Skip to content

Iceberg Connection

Bases: DBConnection

Iceberg connection. support hooks

See also

Before using this connector please take into account Iceberg prerequisites

Added in 0.14.0

Parameters:

  • catalog_name (str) –

    Catalog name. Arbitrary string used by Spark to identify catalog and tables (mycatalog.myschema.mytable).

  • catalog (IcebergCatalog) –

    Iceberg catalog configuration

  • warehouse (IcebergWarehouse, default: None ) –

    Iceberg warehouse configuration

  • extra (dict | None, default: None ) –

    A dictionary of additional properties to be used when configuring Iceberg catalog.

    These are Iceberg-specific properties that control behavior of the catalog.

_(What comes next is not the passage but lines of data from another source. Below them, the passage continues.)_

/-- Part 10 of the register table. -/
def regRows10 : List RegRow := [
  ⟨SEC_KEY_SLOT.reg, .chip, [⟨0, 2, .ro, .pool⟩, ⟨2, 2, .ro, .pool⟩, ⟨4, 4, .ro, .pool⟩]⟩,
  ⟨SEC_KEY_CNT.reg, .chip, [⟨0, 32, .ro, .pool⟩, ⟨32, 16, .ro, .pool⟩]⟩,
  ⟨PRT_SEC_CFG.reg, .prt, [⟨0, 1, .rwl, .pool⟩, ⟨1, 1, .ro, .pool⟩, ⟨2, 1, .ro, .pool⟩]⟩,
  ⟨PRT_SEC_CNT.reg, .prt, [⟨0, 16, .ro, .part⟩, ⟨16, 16, .ro, .part⟩, ⟨32, 16, .ro, .part⟩]⟩,
  ⟨PRT_SEC_CLR.reg, .prt, [⟨0, 1, .wo, .never⟩]⟩,
  ⟨FLT_CFG.reg, .chip, [⟨0, 16, .rw, .pool⟩, ⟨16, 4, .rw, .pool⟩]⟩,
  ⟨FLT_CELL_RETRY.reg, .chip, [⟨0, 3, .rw, .pool⟩]⟩,
  ⟨FLT_INJECT.reg, .chip, [⟨0, 21, .rw, .pool⟩, ⟨21, 2, .rw, .pool⟩, ⟨23, 1, .rw, .pool⟩, ⟨24, 1, .wo, .never⟩]⟩,
  ⟨FLT_FIRST.reg, .flt, [⟨0, 21, .ro, .ward⟩, ⟨21, 2, .ro, .ward⟩, ⟨23, 3, .ro, .ward⟩, ⟨26, 5, .ro, .ward⟩, ⟨31, 1, .w1c, .ward⟩, ⟨32, 1, .ro, .ward⟩]⟩,
  ⟨FLT_FIRST_ADDR.reg, .flt, [⟨0, 46, .ro, .ward⟩, ⟨46, 1, .ro, .ward⟩]⟩,
  ⟨FLT_FIRST_SYN.reg, .flt, [⟨0, 64, .ro, .ward⟩]⟩,
  ⟨FLT_FIRST_TIME.reg, .flt, [⟨0, 64, .ro, .ward⟩]⟩]

/-- Part 11 of the register table. -/
def regRows11 : List RegRow := [
  ⟨FLT_CNT.reg, .flt, [⟨0, 16, .ro, .ward⟩, ⟨16, 16, .ro, .ward⟩, ⟨32, 16, .ro, .ward⟩, ⟨48, 16, .ro, .ward⟩]⟩,
  ⟨FLT_CE_CFG.reg, .flt, [⟨0, 16, .rw, .pool⟩, ⟨16, 8, .rw, .pool⟩]⟩,
  ⟨FLT_WIRE.reg, .flt, [⟨0, 16, .ro, .ward⟩, ⟨16, 16, .ro, .power⟩]⟩,
  ⟨FLT_CNT_CLR.reg, .flt, [⟨0, 1, .wo, .never⟩]⟩,
  ⟨IRQ_SRC_CFG.reg, .chip, [⟨0, 1, .rw, .pool⟩, ⟨1, 1, .rw, .pool⟩, ⟨2, 2, .rw, .pool⟩, ⟨4, 5, .rw, .pool⟩, ⟨9, 3, .rw, .pool⟩, ⟨12, 5, .rw, .pool⟩, ⟨17, 11, .rw, .pool⟩, ⟨28, 12, .rw, .pool⟩, ⟨40, 8, .rw, .pool⟩, ⟨48, 1, .ro, .pool⟩]⟩,
  ⟨IRQ_SRC_CNT.reg, .chip, [⟨0, 8, .ro, .pool⟩, ⟨8, 1, .ro, .pool⟩, ⟨16, 8, .wo, .never⟩]⟩,
  ⟨IRQ_WAKE.reg, .chip, [⟨0, 11, .rw, .pool⟩, ⟨11, 1, .rw, .pool⟩]⟩,
  ⟨IRQ_STAT.reg, .chip, [⟨0, 32, .ro, .pool⟩, ⟨32, 16, .ro, .pool⟩]⟩,
  ⟨IRQ_STAT_CLR.reg, .chip, [⟨0, 1, .wo, .never⟩]⟩,
  ⟨CHIP_START.reg, .chip, [⟨0, 3, .ro, .warm⟩, ⟨3, 1, .ro, .pool⟩, ⟨4, 1, .ro, .pool⟩, ⟨5, 1, .ro, .warm⟩, ⟨6, 1, .ro, .warm⟩, ⟨7, 1, .ro, .warm⟩, ⟨8, 8, .ro, .warm⟩, ⟨16, 32, .ro, .power⟩]⟩,
  ⟨CHIP_RST_CTL.reg, .chip, [⟨0, 3, .rw, .pool⟩, ⟨3, 5, .rw, .pool⟩, ⟨8, 1, .wo, .never⟩]⟩,
  ⟨CHIP_RST_STAT.reg, .chip, [⟨0, 3, .ro, .cold⟩, ⟨3, 5, .ro, .cold⟩, ⟨8, 3, .ro, .cold⟩, ⟨11, 1, .ro, .cold⟩]⟩]

/-- Part 12 of the register table. -/
def regRows12 : List RegRow := [
  ⟨CHIP_CFG.reg, .chip, [⟨0, 1, .rw, .cold⟩, ⟨1, 1, .rw, .cold⟩, ⟨2, 1, .rw, .cold⟩, ⟨3, 1, .wo, .never⟩, ⟨8, 8, .rw, .cold⟩, ⟨16, 16, .rw, .cold⟩]⟩,
  ⟨CHIP_SLEEP.reg, .chip, [⟨0, 2, .rw, .pool⟩, ⟨2, 4, .rw, .pool⟩, ⟨6, 1, .rw, .pool⟩, ⟨7, 1, .rw, .pool⟩, ⟨8, 2, .ro, .pool⟩, ⟨10, 4, .ro, .pool⟩, ⟨14, 1, .ro, .pool⟩, ⟨16, 16, .rw, .pool⟩]⟩,
  ⟨CHIP_RECOVERY_ADDR.reg, .chip, [⟨0, 64, .rw, .warm⟩]⟩,
  ⟨CHIP_RECOVERY_CTL.reg, .chip, [⟨0, 24, .rw, .warm⟩, ⟨24, 1, .wo, .never⟩, ⟨25, 2, .ro, .warm⟩]⟩,
  ⟨CHIP_DEFECT.reg, .chip, [⟨0, 9, .ro, .never⟩, ⟨16, 16, .ro, .power⟩]⟩,
  ⟨CHIP_TALLY_HDR.reg, .chip, [⟨0, 64, .ro, .power⟩]⟩,
  ⟨CHIP_TALLY_ENT.reg, .chip, [⟨0, 64, .ro, .power⟩]⟩,
  ⟨AON_HOLD.reg, .chip, [⟨0, 8, .ro, .power⟩, ⟨8, 1, .ro, .power⟩, ⟨16, 11, .ro, .power⟩, ⟨27, 3, .ro, .power⟩, ⟨30, 1, .ro, .power⟩, ⟨31, 1, .ro, .power⟩, ⟨32, 4, .ro, .power⟩, ⟨36, 2, .ro, .power⟩, ⟨38, 1, .ro, .power⟩, ⟨39, 1, .ro, .power⟩]⟩,
  ⟨AON_TIME.reg, .chip, [⟨0, 64, .ro, .power⟩]⟩,
  ⟨AON_SLEEP.reg, .chip, [⟨0, 1, .wo, .never⟩]⟩,
  ⟨AON_FATAL_CNT.reg, .chip, [⟨0, 5, .ro, .power⟩, ⟨16, 32, .ro, .power⟩]⟩,
  ⟨AON_FATAL.reg, .chip, [⟨0, 64, .ro, .power⟩]⟩]

/-- Part 13 of the register table. -/
def regRows13 : List RegRow := [
  ⟨ELD_CFG.reg, .chip, [⟨0, 8, .rwl, .pool⟩, ⟨8, 8, .rwl, .pool⟩, ⟨16, 8, .rwl, .pool⟩, ⟨24, 8, .rwl, .pool⟩, ⟨32, 16, .rwl, .pool⟩, ⟨48, 1, .rwl, .pool⟩, ⟨49, 3, .rwl, .pool⟩]⟩,
  ⟨ELD_STAT.reg, .chip, [⟨0, 8, .ro, .pool⟩, ⟨8, 8, .ro, .pool⟩, ⟨16, 3, .ro, .pool⟩, ⟨19, 3, .ro, .pool⟩, ⟨22, 1, .ro, .pool⟩, ⟨23, 1, .ro, .pool⟩, ⟨24, 1, .ro, .pool⟩, ⟨32, 8, .ro, .pool⟩, ⟨40, 8, .ro, .pool⟩]⟩,
  ⟨ELD_LOG.reg, .chip, [⟨0, 32, .ro, .pool⟩, ⟨32, 16, .ro, .pool⟩]⟩,
  ⟨ELD_CNT.reg, .chip, [⟨0, 16, .ro, .pool⟩, ⟨16, 16, .ro, .pool⟩, ⟨32, 16, .ro, .pool⟩, ⟨48, 16, .ro, .pool⟩]⟩,
  ⟨ELD_CTL.reg, .chip, [⟨0, 1, .wo, .never⟩, ⟨1, 1, .wo, .never⟩, ⟨2, 1, .wo, .never⟩]⟩,
  ⟨ELD_CNT_CLR.reg, .chip, [⟨0, 1, .wo, .never⟩]⟩,
  ⟨AON_GOV_CFG.reg, .chip, [⟨0, 12, .rw, .cold⟩, ⟨12, 8, .rw, .cold⟩, ⟨20, 8, .rw, .cold⟩]⟩,
  ⟨AON_GOV_STAT.reg, .chip, [⟨0, 12, .ro, .warm⟩, ⟨12, 4, .ro, .warm⟩, ⟨16, 4, .ro, .warm⟩, ⟨32, 16, .ro, .warm⟩]⟩,
  ⟨AON_WARD_CLK.reg, .chip, [⟨0, 7, .rw, .cold⟩, ⟨8, 7, .ro, .warm⟩, ⟨16, 10, .ro, .warm⟩, ⟨32, 10, .ro, .warm⟩]⟩,
  ⟨AON_SUPPLY.reg, .chip, [⟨0, 16, .ro, .warm⟩, ⟨16, 16, .ro, .warm⟩, ⟨32, 16, .ro, .warm⟩, ⟨48, 1, .ro, .warm⟩]⟩,
  ⟨AON_THERM.reg, .chip, [⟨0, 8, .ro, .warm⟩, ⟨8, 7, .ro, .warm⟩, ⟨15, 1, .ro, .power⟩]⟩,
  ⟨AON_AVS.reg, .chip, [⟨0, 2, .ro, .warm⟩, ⟨8, 8, .ro, .warm⟩]⟩]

See Iceberg Spark configuration documentation

    Pass properties without catalog prefix. For example:

    extra = {
        "cache-enabled": "true",
        "cache.expiration-interval-ms": "40000",
    }
    
    This will be translated to:

    spark.sql.catalog.my_catalog.cache-enabled = 'true'
    spark.sql.catalog.my_catalog.cache.expiration-interval-ms = '40000'
    
  • spark (SparkSession) –

    Spark session

Examples:

from onetl.connection import Iceberg
from pyspark.sql import SparkSession

maven_packages = [
    *Iceberg.get_packages(package_version="1.10.0", spark_version="3.5"),
    *Iceberg.S3Warehouse.get_packages(package_version="1.10.0"),
]
spark = (
    SparkSession.builder.appName("spark-app-name")
    .config("spark.jars.packages", ",".join(maven_packages))
    .getOrCreate()
)

iceberg = Iceberg(
    catalog_name="my_catalog",
    spark=spark,
    catalog=Iceberg.RESTCatalog(
        url="http://my.rest.catalog/iceberg",
        auth=Iceberg.RESTCatalog.OAuth2BearerToken(
            token="my_token",
        ),
    ),
    # explicit S3 warehouse params
    warehouse=Iceberg.S3Warehouse(
        path="/warehouse",
        host="s3.domain.com",
        protocol="http",
        bucket="my-bucket",
        path_style_access=True,
        region="us-east-1",
        access_key="access_key",
        secret_key="secret_key"
    ),
)
from onetl.connection import Iceberg
from pyspark.sql import SparkSession

maven_packages = [
    *Iceberg.get_packages(package_version="1.10.0", spark_version="3.5"),
    # required to use S3 warehouse
    *Iceberg.S3Warehouse.get_packages(package_version="1.10.0"),
]
spark = (
    SparkSession.builder.appName("spark-app-name")
    .config("spark.jars.packages", ",".join(maven_packages))
    .getOrCreate()
)

iceberg = Iceberg(
    catalog_name="my_catalog",
    spark=spark,
    catalog=Iceberg.RESTCatalog(
        url="http://my.rest.catalog/iceberg",
        auth=Iceberg.RESTCatalog.OAuth2ClientCredentials(
            client_id="my_client",
            client_secret="my_secret",
            oauth2_token_endpoint="http://keycloak.domain.com/realms/my-realm/protocol/openid-connect/token",
        ),
    ),
    # S3 warehouse params and credentials are provided by REST Catalog
    warehouse=Iceberg.DeletatedWarehouse(
        name="my-warehouse",
        access_delegation="vended-credentials",
    ),
)
from onetl.connection import Iceberg, SparkHDFS
from pyspark.sql import SparkSession

maven_packages = Iceberg.get_packages(package_version="1.10.0", spark_version="3.5.8")
spark = (
    SparkSession.builder.appName("spark-app-name")
    .config("spark.jars.packages", ",".join(maven_packages))
    .getOrCreate()
)

hdfs_connection = SparkHDFS(
    host="namenode",
    cluster="my-cluster",
    spark=spark
)

iceberg = Iceberg(
    catalog_name="my_catalog",
    spark=spark,
    catalog=Iceberg.FilesystemCatalog(),
    warehouse=Iceberg.FilesystemWarehouse(
        connection=hdfs_connection,
        path="/warehouse/path",
    ),
)

get_packages(package_version, spark_version, scala_version=None) classmethod

Get package names to be downloaded by Spark. support hooks

See Maven package index for all available packages.

Parameters:

  • package_version (str) –

    Iceberg package version in format major.minor.patch.

  • spark_version (str) –

    Spark version in format major.minor.

  • scala_version (str, default: None ) –

    Scala version in format major.minor.

    If None, spark_version is used to determine Scala version.

Returns:

  • list[str]

    List of Maven coordinates.

Examples:

from onetl.connection import Iceberg

# Note: Iceberg 1.10.0 requires Java 11+
Iceberg.get_packages(package_version="1.10.0", spark_version="3.5.8")

check()

Check source availability. support hooks

If not, an exception will be raised.

Returns:

  • Self

    Connection itself

Raises:

  • RuntimeError

    If the connection is not available

Examples:

connection.check()